Автор книги: Александр Лиманский
Соавторы: Виктор Молотов
Жанр:
Классическое фэнтези
сообщить о нарушении
Текущая страница: 17 (всего у книги 21 страниц)
– Доктор Пирогов! – она обрадовалась моему появлению. – Как хорошо, что вы пришли. Я тут носочки вяжу для малышей из приюта. Зима, как всегда, внезапно наступит, нужно утепляться.
Я сел на стул напротив, открывая на планшете результаты её анализов.
– Давайте посмотрим, что показало ваше обследование.
Биохимия крови – идеальная. Все показатели в норме. С-реактивный белок, главный маркер воспаления, не повышен, электролиты в идеальном балансе.
Организм не болен в классическом понимании этого слова. Он не борется с инфекцией. Его что-то систематически травит изнутри, но что?

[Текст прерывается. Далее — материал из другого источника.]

/-- A fault input that holds the lanes it held. -/
theorem setFault (h : p.LaneLaws) (i : Fin 4) (x : FaultInput) (hx : ∀ l, (p.fault i).holds l → x.holds l) :
    (p.setFault i x).LaneLaws := by
  refine h.same ⟨fun _ => rfl, fun _ => rfl, fun _ => rfl, fun j l hj => ?_⟩
  by_cases hc : j = i
  · subst hc; rw [Part.setFault_fault_self]; exact hx l hj
  · rw [Part.setFault_fault_of_ne _ _ hc]; exact hj

/-- A pattern that keeps its use count, and its state while it is in use. -/
theorem setPattern (h : p.LaneLaws) (k : Fin 8) (x : Pattern) (hx : x.useCount = (p.pattern k).useCount)
    (hs : 0 < x.useCount → x.state = .ready) : (p.setPattern k x).LaneLaws := by
  refine h.of_lane 0 (fun _ _ => rfl) (fun _ _ _ => rfl) (fun _ _ _ => id) ?_ (fun j => ?_) (fun j => ?_)
  · exact (h.ok 0).congr rfl (fun _ => rfl) (fun _ => id)
  · by_cases hj : j = k
    · subst hj; simp [hx]
    · simp [Part.setPattern_pattern_of_ne _ _ hj]
  · by_cases hj : j = k
    · subst hj; simpa using hs
    · simp only [Part.setPattern_pattern_of_ne _ _ hj]; exact (h.use j).2

theorem not_in_use (h : p.LaneLaws) {k : Fin 8} (hs : (p.pattern k).state ≠ .ready) : (p.pattern k).useCount = 0 :=
  Nat.eq_zero_of_not_pos fun hp => hs ((h.use k).2 hp)

theorem emptyRegion (h : p.LaneLaws) (r : Fin 16) : (p.emptyRegion r).LaneLaws := h.eqs rfl rfl rfl rfl

theorem setRegion (h : p.LaneLaws) (r : Fin 16) (x : Region) : (p.setRegion r x).LaneLaws := h.eqs rfl rfl rfl rfl

/-! ## Requests -/

theorem doGetLinkStats (h : p.LaneLaws) (a : Byte) : (Machine.doGetLinkStats a p).1.LaneLaws := by
  unfold Machine.doGetLinkStats; split <;> exact h

theorem doSetLinkTiming (h : p.LaneLaws) (a b : Byte) : (Machine.doSetLinkTiming a b p).1.LaneLaws := by
  unfold Machine.doSetLinkTiming
  split
  · exact h
  · split
    · exact h
    · exact h.link _

theorem doSetTimebase (h : p.LaneLaws) (a : Byte) : (Machine.doSetTimebase a p).1.LaneLaws := by
  unfold Machine.doSetTimebase
  split
  · exact h
  · split
    · exact h
    · exact h.eqs rfl rfl rfl rfl

theorem idle_state (h : p.LaneLaws) {l : Fin 6} (hr : (p.lane l).state ≠ .running) (hs : (p.lane l).state ≠ .stopping)
    (hv : (p.lane l).state ≠ .starved) : (p.lane l).call = none ∧ (p.lane l).playsHeld = false := by
  have o := (h.ok l).play
  refine ⟨o.call_none (by simp [hr, hs]), ?_⟩
  cases hp : (p.lane l).playsHeld with
  | false => rfl
  | true => rcases o.2 hp with h' | h' | h' <;> simp_all

theorem quiet (h : p.LaneLaws) {l : Fin 6} {st : LaneState} (hs : (p.lane l).state = st)
    (hn : st ≠ .running ∧ st ≠ .stopping ∧ st ≠ .starved) :
    (p.lane l).call = none ∧ (p.lane l).playsHeld = false :=
  h.idle_state (hs ▸ hn.1) (hs ▸ hn.2.1) (hs ▸ hn.2.2)

theorem doSetPair (h : p.LaneLaws) (a b c d e f g k : Byte) : (Machine.doSetPair a b c d e f g k p).1.LaneLaws := by
  unfold Machine.doSetPair
  split
  all_goals first | exact h | skip
  rename_i kk mode _ _ _ _ _ _ _ _ _ _
  unfold configurePair
  simp only
  split
  · exact h
  · split
    · exact h
    · rename_i ho
      have h' : ∀ x, (p.setPair kk x).LaneLaws := fun x => h.eqs rfl rfl rfl rfl
      have ho' : oddLaneAllows (p.pair kk).mode mode (p.lane (oddLane kk)).state = true := by simpa using ho
      have hst : (p.lane (oddLane kk)).state = .unbound ∨ (p.lane (oddLane kk)).state = .merged ∨
          (p.lane (oddLane kk)).state = .stopped := by
        revert ho'
        generalize (p.lane (oddLane kk)).state = st
        cases (p.pair kk).mode <;> cases mode <;> cases st <;> simp [oddLaneAllows]
      have hi := h.idle_state (l := oddLane kk) (by rcases hst with h | h | h <;> simp [h])
        (by rcases hst with h | h | h <;> simp [h]) (by rcases hst with h | h | h <;> simp [h])
      refine (h' _).setLane_loose _ _ ?_ ?_ (fun _ => rfl) rfl ?_
      · rcases hst with h | h | h <;> simp [h, LaneState.loose]
      · cases (p.pair kk).mode <;> cases mode <;> simp only [oddLaneAfter] <;>
          rcases hst with h | h | h <;> simp [h, LaneState.loose]
      · simp only [Part.setPair_lane]
        refine ⟨fun hc => absurd hi.1 hc, fun hc => ?_⟩
        have hc' : (p.lane (oddLane kk)).playsHeld = true := hc
        simp [hi.2] at hc'

theorem doDefineRegion (h : p.LaneLaws) (a : Byte) (b c : Nat) : (Machine.doDefineRegion a b c p).1.LaneLaws := by
  unfold Machine.doDefineRegion
  split
  · exact h
  · split
    · exact h
    · split
      · exact h
      · split
        · exact h
        · split
          · exact h
          · exact h.setRegion _ _

theorem doDeleteRegion (h : p.LaneLaws) (a : Byte) : (Machine.doDeleteRegion a p).1.LaneLaws := by
  unfold Machine.doDeleteRegion
  split
  · exact h
  · split
    · exact h
    · split
      · exact h
      · exact h.setRegion _ _

theorem doBindRegion (h : p.LaneLaws) (a b c : Byte) : (Machine.doBindRegion a b c p).1.LaneLaws := by
  unfold Machine.doBindRegion
  split
  · exact h
  · split
    · exact h
    · simp only
      split
      · exact h
      · split
        · exact h
        · split
          · split
            · exact h
            · split
              · exact h
              · rename_i hs
                simp only [ne_eq, Decidable.not_not] at hs
                have hi := h.quiet hs (by simp)
                refine Part.LaneLaws.setLane_loose (h.setRegion _ _) _ _ ?_ ?_ (fun k => ?_) ?_ ?_
                · simp [hs, LaneState.loose]
                · simp [Lane.bind, Lane.toStopped, LaneState.loose]
                · simp [Lane.calls, Lane.bind, Lane.toStopped, Lane.idle, hi.1]
                · have := h.no_sources _ (hs ▸ (by simp : LaneState.unbound ≠ LaneState.halted))
                  simp [Lane.bind, this]
                · exact ⟨fun hn => absurd rfl hn, fun hn => by
                    simp [Lane.bind, Lane.toStopped, Lane.idle, Lane.playsHeld] at hn⟩
          · split
            · exact h
            · rename_i k _ hs
              simp only [ne_eq, Decidable.not_not] at hs
              exact (h.setRegion _ _).setPattern k _ (h.not_in_use (by simp [hs])).symm (fun h0 => absurd h0 (by simp))

theorem doUnbindRegion (h : p.LaneLaws) (a : Byte) : (Machine.doUnbindRegion a p).1.LaneLaws := by
  unfold Machine.doUnbindRegion
  split
  · exact h
  · split
    · exact h
    · split
      · exact h
      · split
        · exact h
        · rename_i hs
          simp only [ne_eq, Decidable.not_not] at hs
          have hi := h.quiet hs (by simp)
          refine Part.LaneLaws.setLane_loose ((h.emptyRegion _).setRegion _ _) _ _ ?_ ?_ (fun k => rfl) rfl ?_
          · simp [hs, LaneState.loose]
          · simp [LaneState.loose]
          · refine ⟨fun hn => absurd hi.1 hn, fun hn => ?_⟩
            have hn' := hi.2.symm.trans hn
            cases hn'
      · split
        · exact h
        · exact ((h.emptyRegion _).setRegion _ _).setPattern _ _ rfl (fun h0 => absurd h0 (by assumption))

theorem doClearRegion (h : p.LaneLaws) (a : Byte) : (Machine.doClearRegion a p).1.LaneLaws := by
  unfold Machine.doClearRegion
  split
  · exact h
  · split
    · exact h
    · split
      · exact h
      · split
        · exact h.emptyRegion _
        · exact h
      · split
        · exact h
        · exact (h.emptyRegion _).setPattern _ _ rfl (fun h0 => absurd h0 (by assumption))

theorem doPatternBegin (h : p.LaneLaws) (a : Byte) : (Machine.doPatternBegin a p).1.LaneLaws := by
  unfold Machine.doPatternBegin
  split
  · exact h
  · split
    · exact h
    · split
      · exact h
      · split
        · exact h
        · exact (h.emptyRegion _).setPattern _ _ rfl (fun h0 => absurd h0 (by assumption))

theorem doPatternDiscard (h : p.LaneLaws) (a : Byte) : (Machine.doPatternDiscard a p).1.LaneLaws := by
  unfold Machine.doPatternDiscard
  split
  · exact h
  · split
    · exact h
    · split
      · exact h
      · split
        · exact h
        · exact (h.emptyRegion _).setPattern _ _ rfl (fun h0 => absurd h0 (by assumption))

theorem doPatternEnd (h : p.LaneLaws) (a : Byte) : (Machine.doPatternEnd a p).1.LaneLaws := by
  unfold Machine.doPatternEnd
  split
  · exact h
  · split
    · exact h
    · split
      · exact h.setPattern _ _ rfl (fun _ => rfl)
      · exact h

theorem doPatternData (h : p.LaneLaws) (a : Byte) (raws : List RawSegment) :
    (Machine.doPatternData a raws p).1.LaneLaws := by
  unfold Machine.doPatternData
  split
  · exact h
  · split
    · exact h
    · split
      · exact h
      · split
        · exact h
        · simp only
          split
          · exact h
          · exact h.eqs rfl rfl rfl rfl

theorem one_task {t : Task} (h : t.Fits p.lane) : TasksFit p.lane [t] := by
  refine ⟨by simpa using h, ?_⟩
  rw [List.filterMap_cons]
  cases t.lane? <;> simp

ЭхоКГ – УЗИ сердца – было почти в норме. Почти. Мой взгляд зацепился за короткую, написанную мелким шрифтом приписку врача-диагноста: «Незначительное фиброзное утолщение створок трикуспидального клапана, гемодинамически незначимо».
Для обычного врача – пустяк, возрастные изменения, на которые не стоит обращать внимания. Но для меня, знающего биохимию некромантии, это был огромный, красный, мигающий флаг.

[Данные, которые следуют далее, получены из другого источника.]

-- ==== Sys2Proof/Laws/PerInstr.lean ====
section
/-! SUPPORT. A statement for every command as syntax: the request frame that a well-formed request command brings fits
in a frame and carries the CRC of what precedes it (R188, R190). -/

namespace Sys2Proof.Laws.RequestFrames

/-- A well-formed request command brings a frame with a payload of at most 240 bytes whose CRC field is the CRC of its
LEN, TYPE, SEQ, CODE and PAYLOAD; an event brings none. -/
def Statement (i : Instr) : Prop :=
  i.wf = true → ∀ f, Machine.requestOf i = some f →
    f.payload.length ≤ maxPayload ∧
      f.crc = Machine.crc16 (Machine.frameBody Machine.typeRequest f.seq f.code f.payload)

/-- A command that brings this frame, with a payload that fits. -/
theorem of_frame {i : Instr} {seq code : Byte} {payload : List Byte}
    (hr : Machine.requestOf i = some (Machine.requestFrame seq code payload))
    (hl : i.wf = true → payload.length ≤ maxPayload) : Statement i := by
  intro hw f hf
  rw [hr] at hf
  have he := Option.some.inj hf
  rw [← he]
  exact ⟨hl hw, rfl⟩

/-- A command that brings no frame. -/
theorem of_event {i : Instr} (hr : Machine.requestOf i = none) : Statement i := by
  intro _ f hf
  rw [hr] at hf
  cases hf

/-- A payload of a header byte and segments of twelve bytes. -/
theorem segments_length (header : Byte) (segments : List RawSegment) :
    (Machine.segmentsPayload header segments).length = 1 + 12 * segments.length := by
  have h : ∀ s : List RawSegment, (s.flatMap Vector.toList).length = 12 * s.length := by
    intro s
    induction s with
    | nil => rfl
    | cons v rest ih =>
      simp only [List.flatMap_cons, List.length_append, Vector.length_toList, ih, List.length_cons]
      omega
  simp [Machine.segmentsPayload, h, Nat.add_comm]

theorem sync (seq : Byte) : Statement (.sync seq) := of_frame rfl (fun _ => Nat.le_of_ble_eq_true rfl)

theorem reset (seq : Byte) : Statement (.reset seq) := of_frame rfl (fun _ => Nat.le_of_ble_eq_true rfl)

theorem getStatus (seq : Byte) : Statement (.getStatus seq) := of_frame rfl (fun _ => Nat.le_of_ble_eq_true rfl)

theorem getLinkStats (seq clear : Byte) : Statement (.getLinkStats seq clear) :=
  of_frame rfl (fun _ => Nat.le_of_ble_eq_true rfl)

theorem setLinkTiming (seq interval limit : Byte) : Statement (.setLinkTiming seq interval limit) :=
  of_frame rfl (fun _ => Nat.le_of_ble_eq_true rfl)

theorem setTimebase (seq prescale : Byte) : Statement (.setTimebase seq prescale) :=
  of_frame rfl (fun _ => Nat.le_of_ble_eq_true rfl)

theorem setPair (seq pair mode deadA deadB topPolarity bottomPolarity topSafe bottomSafe : Byte) :
    Statement (.setPair seq pair mode deadA deadB topPolarity bottomPolarity topSafe bottomSafe) :=
  of_frame rfl (fun _ => Nat.le_of_ble_eq_true rfl)

theorem defineRegion (seq region : Byte) (start size : Word16) : Statement (.defineRegion seq region start size) :=
  of_frame rfl (fun _ => Nat.le_of_ble_eq_true rfl)

theorem deleteRegion (seq region : Byte) : Statement (.deleteRegion seq region) :=
  of_frame rfl (fun _ => Nat.le_of_ble_eq_true rfl)

theorem bindRegion (seq region kind target : Byte) : Statement (.bindRegion seq region kind target) :=
  of_frame rfl (fun _ => Nat.le_of_ble_eq_true rfl)

theorem unbindRegion (seq region : Byte) : Statement (.unbindRegion seq region) :=
  of_frame rfl (fun _ => Nat.le_of_ble_eq_true rfl)

theorem clearRegion (seq region : Byte) : Statement (.clearRegion seq region) :=
  of_frame rfl (fun _ => Nat.le_of_ble_eq_true rfl)

theorem getRegions (seq : Byte) : Statement (.getRegions seq) := of_frame rfl (fun _ => Nat.le_of_ble_eq_true rfl)

theorem append (seq lane : Byte) (segments : List RawSegment) : Statement (.append seq lane segments) :=
  of_frame rfl (fun h => by
    rw [segments_length]
    simpa [Instr.wf, segmentsFit] using h)

theorem start (seq lanes source : Byte) : Statement (.start seq lanes source) :=
  of_frame rfl (fun _ => Nat.le_of_ble_eq_true rfl)

theorem stop (seq lanes kind : Byte) : Statement (.stop seq lanes kind) :=
  of_frame rfl (fun _ => Nat.le_of_ble_eq_true rfl)

theorem setLane (seq lane policy : Byte) (mark : Word16) (linkLoss : Byte) :
    Statement (.setLane seq lane policy mark linkLoss) :=
  of_frame rfl (fun _ => Nat.le_of_ble_eq_true rfl)

theorem getLane (seq lane : Byte) : Statement (.getLane seq lane) :=
  of_frame rfl (fun _ => Nat.le_of_ble_eq_true rfl)

theorem trim (seq lane altFlag : Byte) (onTime alternate : Word16) :
    Statement (.trim seq lane altFlag onTime alternate) :=
  of_frame rfl (fun _ => Nat.le_of_ble_eq_true rfl)

theorem patternBegin (seq pattern : Byte) : Statement (.patternBegin seq pattern) :=
  of_frame rfl (fun _ => Nat.le_of_ble_eq_true rfl)

theorem patternData (seq pattern : Byte) (segments : List RawSegment) :
    Statement (.patternData seq pattern segments) :=
  of_frame rfl (fun h => by
    rw [segments_length]
    simpa [Instr.wf, segmentsFit] using h)

theorem patternEnd (seq pattern : Byte) : Statement (.patternEnd seq pattern) :=
  of_frame rfl (fun _ => Nat.le_of_ble_eq_true rfl)

theorem patternDiscard (seq pattern : Byte) : Statement (.patternDiscard seq pattern) :=
  of_frame rfl (fun _ => Nat.le_of_ble_eq_true rfl)

theorem getPatterns (seq : Byte) : Statement (.getPatterns seq) := of_frame rfl (fun _ => Nat.le_of_ble_eq_true rfl)

theorem setTrigger (seq input edges capture : Byte) : Statement (.setTrigger seq input edges capture) :=
  of_frame rfl (fun _ => Nat.le_of_ble_eq_true rfl)

theorem fireTrigger (seq input : Byte) : Statement (.fireTrigger seq input) :=
  of_frame rfl (fun _ => Nat.le_of_ble_eq_true rfl)

theorem getTriggers (seq : Byte) : Statement (.getTriggers seq) := of_frame rfl (fun _ => Nat.le_of_ble_eq_true rfl)

theorem setBarrier (seq barrier members mode trigger : Byte) (timeout : Word16) (action : Byte) :
    Statement (.setBarrier seq barrier members mode trigger timeout action) :=
  of_frame rfl (fun _ => Nat.le_of_ble_eq_true rfl)

theorem releaseBarrier (seq barrier : Byte) : Statement (.releaseBarrier seq barrier) :=
  of_frame rfl (fun _ => Nat.le_of_ble_eq_true rfl)

theorem getBarrier (seq barrier : Byte) : Statement (.getBarrier seq barrier) :=
  of_frame rfl (fun _ => Nat.le_of_ble_eq_true rfl)

theorem setFault (seq input activeLevel filter mode lanes : Byte) :
    Statement (.setFault seq input activeLevel filter mode lanes) :=
  of_frame rfl (fun _ => Nat.le_of_ble_eq_true rfl)

theorem clearFault (seq inputs : Byte) : Statement (.clearFault seq inputs) :=
  of_frame rfl (fun _ => Nat.le_of_ble_eq_true rfl)

theorem getFaults (seq : Byte) : Statement (.getFaults seq) := of_frame rfl (fun _ => Nat.le_of_ble_eq_true rfl)

theorem unknownRequest (seq code : Byte) (payload : List Byte) : Statement (.unknownRequest seq code payload) :=
  of_frame rfl (fun h => by
    simp only [Instr.wf, Bool.and_eq_true, decide_eq_true_eq] at h
    exact h.2)

theorem frameComplete : Statement .frameComplete := of_event rfl

theorem lengthError : Statement .lengthError := of_event rfl

theorem gapTimeout : Statement .gapTimeout := of_event rfl

theorem frameSent : Statement .frameSent := of_event rfl

theorem powerOnReset : Statement .powerOnReset := of_event rfl

theorem pinReset : Statement .pinReset := of_event rfl

theorem resetEnd (straps : Straps) (first : Pins) : Statement (.resetEnd straps first) := of_event rfl

theorem triggerEdge (input : Fin 4) : Statement (.triggerEdge input) := of_event rfl

theorem faultQualifyActive (input : Fin 4) : Statement (.faultQualifyActive input) := of_event rfl

theorem faultQualifyInactive (input : Fin 4) : Statement (.faultQualifyInactive input) := of_event rfl

theorem periodBoundary (lane : Fin 6) : Statement (.periodBoundary lane) := of_event rfl

theorem join (lane : Fin 6) : Statement (.join lane) := of_event rfl

theorem heldBoundary (lane : Fin 6) : Statement (.heldBoundary lane) := of_event rfl

theorem softStopComplete (lane : Fin 6) : Statement (.softStopComplete lane) := of_event rfl

theorem barrierTimeout (barrier : Fin 4) : Statement (.barrierTimeout barrier) := of_event rfl

theorem retransmitTimeout : Statement .retransmitTimeout := of_event rfl

theorem byteReceived (data : Byte) (stopBit : Level) (idleBefore : Bool) :
    Statement (.byteReceived data stopBit idleBefore) :=
  of_event rfl

theorem tick (inputs : TickInputs) : Statement (.tick inputs) := of_event rfl

theorem delayedActivation (line : Fin 6) : Statement (.delayedActivation line) := of_event rfl

end Sys2Proof.Laws.RequestFrames
end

Серотонин. Избыток серотонина первым делом бьёт именно по правым отделам сердца, вызывая фиброз клапанов.
Но УЗИ брюшной полости было чистым. Нужно повторить этот момент в учебниках. Он плохо отложился у меня в памяти.
Холтер – суточный мониторинг ЭКГ – показал несколько эпизодов синусовой тахикардии, которые идеально совпадали по времени с её «приливами».

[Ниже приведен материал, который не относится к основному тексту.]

-- ==== Sys2Proof/Tests/Slice0.lean ====
section
/-! SUPPORT. The tests: ill-formed commands, single commands on small states, and for every statement that has
premises a state and operands that meet them, clause by clause, at boundary values. -/

namespace Sys2Proof.Tests

open Machine

/-! ## Small states -/

/-- The part after reset with the link SYNCED. -/
def linked : Part := { State.reset.part with link := { State.reset.part.link with synced := true } }

/-- A machine with this part and nothing pending. -/
def machine (p : Part) : State := { part := p, pending := [] }

/-- A tick with every input LOW and no start bit. -/
def quietTick : Instr := .tick { samples := Pins.allLow, start := .none }

/-- The part after one command; the part itself where the command does not answer a next state. -/
def after (c : Instr) (p : Part) : Part :=
  match exec c (machine p) with
  | .next t => t.part
  | _ => p

/-- Status, detail and payload of the last reply. -/
def replyOf (p : Part) : Option (Status × Byte × List Byte) :=
  p.link.cache.map (fun e => (e.reply.answer.status, e.reply.answer.detail, e.reply.answer.body))

/-- A pulse of 10 ticks, active for 4, twice. -/
def pulse : Segment := { tag := none, body := .pulse 10 4 none .edge 2 }

/-- The same with an alternate on-time of 6. -/
def pulseAlt : Segment := { tag := some 7, body := .pulse 10 4 (some 6) .center 2 }

/-- A barrier segment. -/
def gate : Segment := { tag := none, body := .barrier 0 }

/-- Region 0, of 4 slots from slot 0, with this binding, these segments and these counts. -/
def withRegion (b : Binding) (cells : Store) (count loaded : Nat) (p : Part) : Part :=
  { p with store := cells }.setRegion 0
    { defined := true, start := 0, size := 4, binding := b, head := 0, count := count, loaded := loaded }

/-- Lane 0 in a state, with a queue of one pulse. -/
def queued (st : LaneState) : Part :=
  let p := withRegion (.lane 0) [(0, pulse)] 1 0 linked
  p.setLane 0 { p.lane 0 with state := st }

/-- Lane 0 in a state with its queue full. -/
def full (st : LaneState) : Part :=
  let p := withRegion (.lane 0) [(0, pulse), (1, pulse), (2, pulse), (3, pulse)] 4 0 linked
  p.setLane 0 { p.lane 0 with state := st }

/-- Lane 0 with an empty queue. -/
def unqueued (st : LaneState) : Part :=
  let p := withRegion (.lane 0) [] 0 0 linked
  p.setLane 0 { p.lane 0 with state := st }

/-- The period of the pulse at a phase. -/
def playedAt (phase : Nat) : Period := { shape := .pulse 10 .edge, onTime := 4, phase := phase, held := false }

/-- Lane 0 in a state, playing the pulse of its queue at a phase with this many repeats left. -/
def playing (st : LaneState) (phase remaining : Nat) : Part :=
  let p := queued st
  p.setLane 0 { p.lane 0 with remaining := remaining, primary := 4, period := some (playedAt phase) }

/-- Pattern 0 in a state, with this many pulses loaded. -/
def patterned (st : PatternState) (cells : Store) (useCount : Nat) : Part :=
  let p := withRegion (.pattern 0) cells 0 cells.length linked
  p.setPattern 0 { state := st, useCount := useCount }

Значит, это не психосоматика. Что-то реально провоцирует эти приступы.
– Марина Сергеевна, – начал я, не отрываясь от планшета. – Судя по всему, ваше тело реагирует на какой-то очень сильный, постоянный стрессовый фактор. Вы ведёте очень напряжённую жизнь?
– У меня есть небольшой бизнес, – пожала плечами Воронцова. – Консалтинговая компания, от покойного мужа осталась.
– И вы наверняка там пропадаете целыми днями, – проговорил я.
– Именно так, – сказала Воронцова, не отрываясь от вязания. – Но я очень слежу за здоровьем. Не только своим, но и чужим.
– Это очень правильно, – кивнул я, продолжая изучать результаты.
– Всем своим сотрудникам оплачиваю ежегодное полное медицинское обследование!
– Весьма щедро с вашей стороны.
– Особенно я настаиваю на онкомаркерах, – она грустно улыбнулась, и её руки на мгновение замерли. – Мой Серёжа… мой муж… он умер от рака. Запущенного. А ведь если бы вовремя обнаружили, его можно было спасти. Теперь я буквально заставляю всех своих сотрудников проходить обследование. А они ещё и не хотят! Представляете? Жалуются на потерянное время!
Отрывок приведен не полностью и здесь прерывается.